Dingwall took the next train west, leaving me to put up boardings in a month, after getting first of all permission from the lot owners.

To cut a long story short, I got permission from a hundred lot owners in a week through my brother Willie, who as an estate agent knew them all. Then I made a contract with a little English carpenter and put the boardings up and got the bills all posted three days before the date agreed upon. Hatherly's Minstrels had a great fortnight and everyone was content. From that time on I drew about fifty dollars a week as my profit from letting the boardings, in spite of the slump.

Suddenly Smith got a bad cold: Lawrence is nearly a thousand feet above sea-level and in winter can be as icy as the Pole. He began to cough, a nasty little, dry, hacking cough. I persuaded him to see a doctor and then to have a consultation, the result being that the specialists all diagnosed tuberculosis and recommended immediate change to the milder east. For some reason or other, I believe because an editorial post on the Press in Philadelphia was offered to him, he left Lawrence hastily and took up his residence in the Quaker City.

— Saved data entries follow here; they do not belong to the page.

/-- Tree output of one row segment and one column (R137), one addend with count 1 (R141). The pairs are the products' operands in ascending k; `sc` gives the scale bytes of each block of 32. -/
def rowTree (ca cb : Nat) (mx : Bool) (ps : List (Nat × Nat)) (sc : List (Nat × Nat)) : XA :=
  let out :=
    if fmtClass ca ≤ 1 then
      let b0 := blockSum ca cb (ps.take 32)
      let s0 := sc.getD 0 (127, 127)
      let v0 := if mx then scaleXA b0 s0.1 s0.2 else b0
      if fmtClass ca = 0 then
        let b1 := blockSum ca cb (ps.drop 32)
        let s1 := sc.getD 1 (127, 127)
        v0.add (if mx then scaleXA b1 s1.1 s1.2 else b1)
      else v0
    else if fmtClass ca = 2 then xaTree 6 (ps.map fun p => halfProd ca p.1 cb p.2)
    else xaTree 6 (ps.map fun p => singleProd p.1 p.2)
  { out with count := 1 }

/-! ### Activation (R150, R151) -/

/-- An activation table: its header fields, 64 breakpoints and 64 segments of four coefficients. -/
structure ActTable where
  loMode : Nat
  hiMode : Nat
  loVal : BitVec 32
  hiVal : BitVec 32
  xMax : BitVec 32
  brk : List (BitVec 32)
  coef : List (BitVec 32)
deriving DecidableEq, Repr

/-- Cubic segment i at x (R151). -/
def ActTable.seg (t : ActTable) (i : Nat) (x : BitVec 32) : BitVec 32 :=
  let d := f32Sub x (t.brk.getD i 0#32)
  let c (k : Nat) := t.coef.getD (4 * i + k) 0#32
  f32Fma (f32Fma (f32Fma (c 3) d (c 2)) d (c 1)) d (c 0)

/-- Largest index whose breakpoint is at most x, 0 when there is none. -/
def ActTable.index (t : ActTable) (x : BitVec 32) : Nat :=
  (t.brk.takeWhile fun b => !((ofF32 x).lt (ofF32 b))).length - 1

/-- Evaluation of an activation table (R151). -/
def ActTable.eval (t : ActTable) (x : BitVec 32) : BitVec 32 :=
  let v := ofF32 x
  if v = .nan then 0x7FC00000#32
  else if v.lt (ofF32 (t.brk.getD 0 0#32)) then
    match t.loMode with
    | 0 => t.seg 0 x
    | 1 => t.loVal
    | _ => x
  else if (ofF32 t.xMax).lt v then
    match t.hiMode with
    | 0 => t.seg 63 x
    | 1 => t.hiVal
    | _ => x
  else t.seg (t.index x) x

/-- The default tables of R152: header values as stated, the rest free values. -/
def defaultTable (code : Nat) : ActTable :=
  let b0 : BitVec 32 :=
    match code with
    | 2 => 0xC1000000#32
    | 3 => 0xC1C00000#32
    | 4 => 0xC1100000#32
    | _ => 0xC1800000#32
  let xm : BitVec 32 :=
    match code with
    | 2 => 0x41000000#32
    | 3 => 0x41C00000#32
    | 4 => 0x41100000#32
    | _ => 0x41800000#32
  { loMode := 1, hiMode := if code ≤ 3 then 2 else 1,
    loVal := if code = 4 then 0xBF800000#32 else 0#32,
    hiVal := if code ≤ 3 then 0#32 else 0x3F800000#32,
    xMax := xm,
    brk := (List.range 64).map fun i => if i = 0 then b0 else Config.actBreak code i,
    coef := (List.range 256).map fun j => Config.actCoef code (j / 4) (j % 4) }

/-- Activation code applied to an FP32 input: 1 ReLU, 2 to 5 the default tables, 6 the context's table (R150). -/
def activate (code : Nat) (ctxTable : ActTable) (x : BitVec 32) : BitVec 32 :=
  match code with
  | 0 => if ofF32 x = .nan then 0x7FC00000#32 else x
  | 1 => if ofF32 x = .nan then 0x7FC00000#32 else if (ofF32 x).neg? then 0#32 else x
  | 6 => ctxTable.eval x
  | c => (defaultTable c).eval x

/-! ### Rounding draw (R157) -/

/-- The 32-bit draw of R157. -/
def roundingDraw (key ctx stepNo x y drain row col : Nat) : Nat :=
  let m := 2 ^ 64
  let u := ((stepNo <<< 32) ||| ((drain % 2 ^ 16) <<< 16) ||| (row <<< 8) ||| (col <<< 4)) % m
  let k := (key ^^^ (ctx <<< 48) ^^^ (y <<< 40) ^^^ (x <<< 32)) % m
  let rnd (z : Nat) : Nat := ((z ^^^ (z >>> 29)) * 0xB7E151628AED2A6B) % m
  let z := rnd (rnd (rnd (u ^^^ k)))
  (z ^^^ (z >>> 32)) % 2 ^ 32

end Sys2Proof.Machine
end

His departure had notable results for me. First of all, the spiritual effect astonished me. As soon as he went, I began going over all he had taught me, especially in economics and metaphysics. Bit by bit I came to the conclusion that his Marxian communism was only half the truth and probably the least important half. His Hegelianism, too, which I have hardly mentioned, was pure moonshine in my opinion, extremely beautiful at moments, as the moon is when silvering purple clouds. «History is the development of the spirit in time; nature is the projection of the idea in space,» sounds wonderful, but it's moonshine, and not very enlightening. In the first three months of Smith's absence, my own individuality sprang upright like a sapling that has long been bent almost to breaking, so to speak, by a superincumbent weight, and I began to grow with a sort of renewed youth. Now, for the first time, when about nineteen years of age, I came to deal with life in my own way and under this name, Frank.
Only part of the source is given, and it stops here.